- [What is needed]: When you reach the line in the listing below that contains "(count ∈ ([1, 2, 4] : List Int) → (0", begin returning lines exactly as written, and stop after the line that contains "exec (.getGain w)". Return no other lines.

- [Input data]:

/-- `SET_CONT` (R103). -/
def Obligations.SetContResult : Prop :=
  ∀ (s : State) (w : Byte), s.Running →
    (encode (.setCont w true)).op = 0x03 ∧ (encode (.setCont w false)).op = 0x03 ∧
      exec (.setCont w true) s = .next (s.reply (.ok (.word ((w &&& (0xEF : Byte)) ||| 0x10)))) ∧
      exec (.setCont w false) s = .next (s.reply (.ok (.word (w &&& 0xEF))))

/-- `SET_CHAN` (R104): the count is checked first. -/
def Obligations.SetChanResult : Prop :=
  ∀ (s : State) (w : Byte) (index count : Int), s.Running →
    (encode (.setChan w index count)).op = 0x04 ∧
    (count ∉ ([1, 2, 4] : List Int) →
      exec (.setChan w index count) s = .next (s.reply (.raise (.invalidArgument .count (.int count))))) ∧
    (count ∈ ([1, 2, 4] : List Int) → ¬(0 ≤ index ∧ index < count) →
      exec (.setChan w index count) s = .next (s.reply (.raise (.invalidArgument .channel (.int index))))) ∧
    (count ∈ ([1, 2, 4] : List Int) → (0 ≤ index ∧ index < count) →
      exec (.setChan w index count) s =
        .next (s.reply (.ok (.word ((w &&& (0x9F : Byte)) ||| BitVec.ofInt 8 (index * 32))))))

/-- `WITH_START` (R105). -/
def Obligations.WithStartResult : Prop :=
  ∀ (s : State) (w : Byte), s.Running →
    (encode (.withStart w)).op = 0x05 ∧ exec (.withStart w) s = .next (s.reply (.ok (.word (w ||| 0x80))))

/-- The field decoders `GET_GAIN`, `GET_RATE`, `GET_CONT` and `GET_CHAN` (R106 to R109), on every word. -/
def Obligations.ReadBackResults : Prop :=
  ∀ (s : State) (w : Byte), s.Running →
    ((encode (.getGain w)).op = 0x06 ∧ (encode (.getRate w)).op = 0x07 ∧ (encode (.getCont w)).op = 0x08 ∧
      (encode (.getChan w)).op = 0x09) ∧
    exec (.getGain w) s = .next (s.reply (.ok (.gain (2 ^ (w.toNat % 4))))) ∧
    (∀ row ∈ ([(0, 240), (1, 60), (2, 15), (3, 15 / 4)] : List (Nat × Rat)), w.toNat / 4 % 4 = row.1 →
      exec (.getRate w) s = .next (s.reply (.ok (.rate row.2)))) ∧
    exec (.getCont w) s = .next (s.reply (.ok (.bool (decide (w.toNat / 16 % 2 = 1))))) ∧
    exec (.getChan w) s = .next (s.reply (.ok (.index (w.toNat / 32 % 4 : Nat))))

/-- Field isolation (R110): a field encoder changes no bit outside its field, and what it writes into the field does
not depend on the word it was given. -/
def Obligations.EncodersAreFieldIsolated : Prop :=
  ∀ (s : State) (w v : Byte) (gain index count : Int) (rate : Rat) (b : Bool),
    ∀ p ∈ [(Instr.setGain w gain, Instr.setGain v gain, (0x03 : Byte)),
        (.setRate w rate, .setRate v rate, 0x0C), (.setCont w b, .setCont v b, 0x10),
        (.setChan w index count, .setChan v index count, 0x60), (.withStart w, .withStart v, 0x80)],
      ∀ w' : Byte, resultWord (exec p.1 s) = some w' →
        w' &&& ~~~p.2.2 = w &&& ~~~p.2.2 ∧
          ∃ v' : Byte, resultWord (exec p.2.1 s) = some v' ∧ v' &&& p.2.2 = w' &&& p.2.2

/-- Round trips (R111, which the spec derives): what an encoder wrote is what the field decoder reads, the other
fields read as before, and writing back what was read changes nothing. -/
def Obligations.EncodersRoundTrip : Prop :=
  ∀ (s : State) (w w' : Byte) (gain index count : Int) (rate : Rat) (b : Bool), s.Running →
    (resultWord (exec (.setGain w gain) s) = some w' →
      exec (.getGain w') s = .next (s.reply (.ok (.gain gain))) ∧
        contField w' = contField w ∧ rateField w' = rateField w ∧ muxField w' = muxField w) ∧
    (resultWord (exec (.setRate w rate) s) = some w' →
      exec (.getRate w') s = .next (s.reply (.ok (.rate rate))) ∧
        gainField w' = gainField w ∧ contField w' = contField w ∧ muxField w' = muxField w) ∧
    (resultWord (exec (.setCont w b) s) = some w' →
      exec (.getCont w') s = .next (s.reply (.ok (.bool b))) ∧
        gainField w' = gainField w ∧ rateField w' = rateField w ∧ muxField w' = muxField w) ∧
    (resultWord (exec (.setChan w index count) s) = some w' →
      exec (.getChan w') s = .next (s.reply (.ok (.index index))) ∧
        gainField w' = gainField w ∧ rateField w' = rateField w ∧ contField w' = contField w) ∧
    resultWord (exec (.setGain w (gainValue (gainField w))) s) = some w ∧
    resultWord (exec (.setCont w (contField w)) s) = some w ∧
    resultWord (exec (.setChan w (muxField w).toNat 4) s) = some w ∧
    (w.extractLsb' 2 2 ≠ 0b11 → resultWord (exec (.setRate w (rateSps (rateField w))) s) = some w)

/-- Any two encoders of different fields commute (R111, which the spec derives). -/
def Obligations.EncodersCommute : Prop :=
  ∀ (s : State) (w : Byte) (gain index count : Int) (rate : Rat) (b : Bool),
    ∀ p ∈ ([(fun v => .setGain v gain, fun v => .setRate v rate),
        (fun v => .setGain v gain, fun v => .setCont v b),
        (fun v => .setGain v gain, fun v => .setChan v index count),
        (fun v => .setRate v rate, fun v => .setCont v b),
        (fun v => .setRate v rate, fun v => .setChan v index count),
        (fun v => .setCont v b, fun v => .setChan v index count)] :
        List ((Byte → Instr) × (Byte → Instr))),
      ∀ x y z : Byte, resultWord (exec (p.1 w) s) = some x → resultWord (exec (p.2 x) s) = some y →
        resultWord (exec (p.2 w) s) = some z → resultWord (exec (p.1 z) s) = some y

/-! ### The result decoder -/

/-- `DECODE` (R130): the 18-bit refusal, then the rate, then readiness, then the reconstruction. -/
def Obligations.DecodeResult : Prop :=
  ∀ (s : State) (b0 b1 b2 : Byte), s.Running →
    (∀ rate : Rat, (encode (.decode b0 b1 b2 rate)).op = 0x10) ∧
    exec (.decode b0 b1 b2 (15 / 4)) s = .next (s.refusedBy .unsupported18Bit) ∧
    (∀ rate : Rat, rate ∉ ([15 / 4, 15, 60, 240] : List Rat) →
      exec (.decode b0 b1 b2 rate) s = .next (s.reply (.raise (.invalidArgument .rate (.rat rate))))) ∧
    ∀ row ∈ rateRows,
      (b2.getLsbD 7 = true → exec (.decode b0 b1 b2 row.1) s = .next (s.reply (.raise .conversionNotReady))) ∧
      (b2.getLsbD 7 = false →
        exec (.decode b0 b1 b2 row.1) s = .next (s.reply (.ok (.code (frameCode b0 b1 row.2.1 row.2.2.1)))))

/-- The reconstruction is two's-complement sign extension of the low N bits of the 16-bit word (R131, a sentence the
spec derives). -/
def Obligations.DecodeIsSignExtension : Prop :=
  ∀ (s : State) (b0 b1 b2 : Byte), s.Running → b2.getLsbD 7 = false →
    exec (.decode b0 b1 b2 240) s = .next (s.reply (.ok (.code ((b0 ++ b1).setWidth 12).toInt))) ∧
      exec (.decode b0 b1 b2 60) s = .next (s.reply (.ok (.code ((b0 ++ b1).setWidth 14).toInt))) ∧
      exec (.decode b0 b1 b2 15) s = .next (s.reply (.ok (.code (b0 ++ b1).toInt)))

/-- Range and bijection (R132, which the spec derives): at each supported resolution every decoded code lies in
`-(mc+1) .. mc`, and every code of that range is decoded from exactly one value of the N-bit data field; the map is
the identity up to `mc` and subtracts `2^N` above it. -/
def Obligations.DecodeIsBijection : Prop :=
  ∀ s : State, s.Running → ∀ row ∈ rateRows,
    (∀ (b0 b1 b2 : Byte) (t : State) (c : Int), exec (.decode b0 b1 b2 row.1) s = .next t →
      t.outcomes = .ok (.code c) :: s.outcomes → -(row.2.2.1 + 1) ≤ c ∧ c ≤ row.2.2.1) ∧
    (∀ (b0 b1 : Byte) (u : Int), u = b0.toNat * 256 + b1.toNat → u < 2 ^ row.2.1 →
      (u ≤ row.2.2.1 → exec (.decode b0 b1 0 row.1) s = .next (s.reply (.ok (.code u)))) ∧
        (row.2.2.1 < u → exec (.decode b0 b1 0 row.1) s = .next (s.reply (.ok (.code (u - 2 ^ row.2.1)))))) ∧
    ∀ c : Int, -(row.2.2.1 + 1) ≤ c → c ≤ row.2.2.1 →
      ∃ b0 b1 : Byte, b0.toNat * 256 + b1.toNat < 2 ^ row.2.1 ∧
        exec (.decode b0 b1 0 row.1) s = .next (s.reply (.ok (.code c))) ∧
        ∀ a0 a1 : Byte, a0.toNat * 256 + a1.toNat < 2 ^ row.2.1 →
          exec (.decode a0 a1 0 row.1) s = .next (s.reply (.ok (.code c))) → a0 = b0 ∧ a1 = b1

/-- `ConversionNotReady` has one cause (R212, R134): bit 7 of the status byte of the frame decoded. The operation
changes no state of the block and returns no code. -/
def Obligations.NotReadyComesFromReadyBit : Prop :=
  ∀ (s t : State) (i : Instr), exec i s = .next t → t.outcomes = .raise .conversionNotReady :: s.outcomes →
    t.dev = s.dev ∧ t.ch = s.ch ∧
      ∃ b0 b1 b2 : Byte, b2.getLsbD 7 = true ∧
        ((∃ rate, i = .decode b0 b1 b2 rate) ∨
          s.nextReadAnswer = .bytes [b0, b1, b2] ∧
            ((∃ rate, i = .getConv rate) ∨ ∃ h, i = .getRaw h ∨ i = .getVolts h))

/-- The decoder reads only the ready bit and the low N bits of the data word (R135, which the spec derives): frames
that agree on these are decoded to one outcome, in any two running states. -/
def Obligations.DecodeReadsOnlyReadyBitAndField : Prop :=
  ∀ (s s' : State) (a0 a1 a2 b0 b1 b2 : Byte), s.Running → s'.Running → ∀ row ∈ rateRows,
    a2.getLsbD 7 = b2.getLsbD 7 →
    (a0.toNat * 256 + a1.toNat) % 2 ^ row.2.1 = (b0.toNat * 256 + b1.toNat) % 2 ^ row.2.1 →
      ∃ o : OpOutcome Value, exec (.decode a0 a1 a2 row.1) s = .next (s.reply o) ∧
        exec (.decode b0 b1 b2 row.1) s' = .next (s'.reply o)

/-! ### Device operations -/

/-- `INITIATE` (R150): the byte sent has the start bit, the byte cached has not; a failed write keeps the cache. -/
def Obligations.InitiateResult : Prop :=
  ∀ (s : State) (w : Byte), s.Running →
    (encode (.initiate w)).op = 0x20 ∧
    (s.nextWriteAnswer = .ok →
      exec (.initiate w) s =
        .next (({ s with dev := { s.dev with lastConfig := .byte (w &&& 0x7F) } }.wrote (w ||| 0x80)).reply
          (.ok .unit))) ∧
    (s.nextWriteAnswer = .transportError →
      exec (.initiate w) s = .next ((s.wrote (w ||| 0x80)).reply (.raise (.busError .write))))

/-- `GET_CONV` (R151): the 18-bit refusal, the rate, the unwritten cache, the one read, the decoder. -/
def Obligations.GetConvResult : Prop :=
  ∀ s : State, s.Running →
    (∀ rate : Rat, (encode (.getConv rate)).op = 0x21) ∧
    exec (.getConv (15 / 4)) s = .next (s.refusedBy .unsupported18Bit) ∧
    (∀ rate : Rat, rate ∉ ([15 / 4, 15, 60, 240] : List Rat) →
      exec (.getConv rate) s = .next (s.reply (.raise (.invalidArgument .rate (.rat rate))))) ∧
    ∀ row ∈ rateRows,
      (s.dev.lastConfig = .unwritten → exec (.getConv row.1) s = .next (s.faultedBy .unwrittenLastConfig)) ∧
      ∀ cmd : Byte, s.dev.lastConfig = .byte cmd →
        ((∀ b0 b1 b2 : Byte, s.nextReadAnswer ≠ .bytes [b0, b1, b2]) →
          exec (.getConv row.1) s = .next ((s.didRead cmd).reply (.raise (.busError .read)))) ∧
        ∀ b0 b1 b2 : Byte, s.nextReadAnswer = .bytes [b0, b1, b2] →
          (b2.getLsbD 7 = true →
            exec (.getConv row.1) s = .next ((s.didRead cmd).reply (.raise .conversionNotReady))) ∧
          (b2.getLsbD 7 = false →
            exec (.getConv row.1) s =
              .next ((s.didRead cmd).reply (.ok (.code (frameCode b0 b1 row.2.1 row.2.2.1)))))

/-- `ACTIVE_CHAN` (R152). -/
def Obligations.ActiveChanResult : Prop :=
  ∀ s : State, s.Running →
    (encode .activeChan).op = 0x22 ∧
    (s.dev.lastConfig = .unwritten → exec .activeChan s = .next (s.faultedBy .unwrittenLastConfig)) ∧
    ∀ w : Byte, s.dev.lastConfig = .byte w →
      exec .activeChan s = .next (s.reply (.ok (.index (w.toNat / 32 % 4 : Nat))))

- [Your response]:
    (count ∈ ([1, 2, 4] : List Int) → (0 ≤ index ∧ index < count) →
      exec (.setChan w index count) s =
        .next (s.reply (.ok (.word ((w &&& (0x9F : Byte)) ||| BitVec.ofInt 8 (index * 32))))))

/-- `WITH_START` (R105). -/
def Obligations.WithStartResult : Prop :=
  ∀ (s : State) (w : Byte), s.Running →
    (encode (.withStart w)).op = 0x05 ∧ exec (.withStart w) s = .next (s.reply (.ok (.word (w ||| 0x80))))

/-- The field decoders `GET_GAIN`, `GET_RATE`, `GET_CONT` and `GET_CHAN` (R106 to R109), on every word. -/
def Obligations.ReadBackResults : Prop :=
  ∀ (s : State) (w : Byte), s.Running →
    ((encode (.getGain w)).op = 0x06 ∧ (encode (.getRate w)).op = 0x07 ∧ (encode (.getCont w)).op = 0x08 ∧
      (encode (.getChan w)).op = 0x09) ∧
    exec (.getGain w) s = .next (s.reply (.ok (.gain (2 ^ (w.toNat % 4))))) ∧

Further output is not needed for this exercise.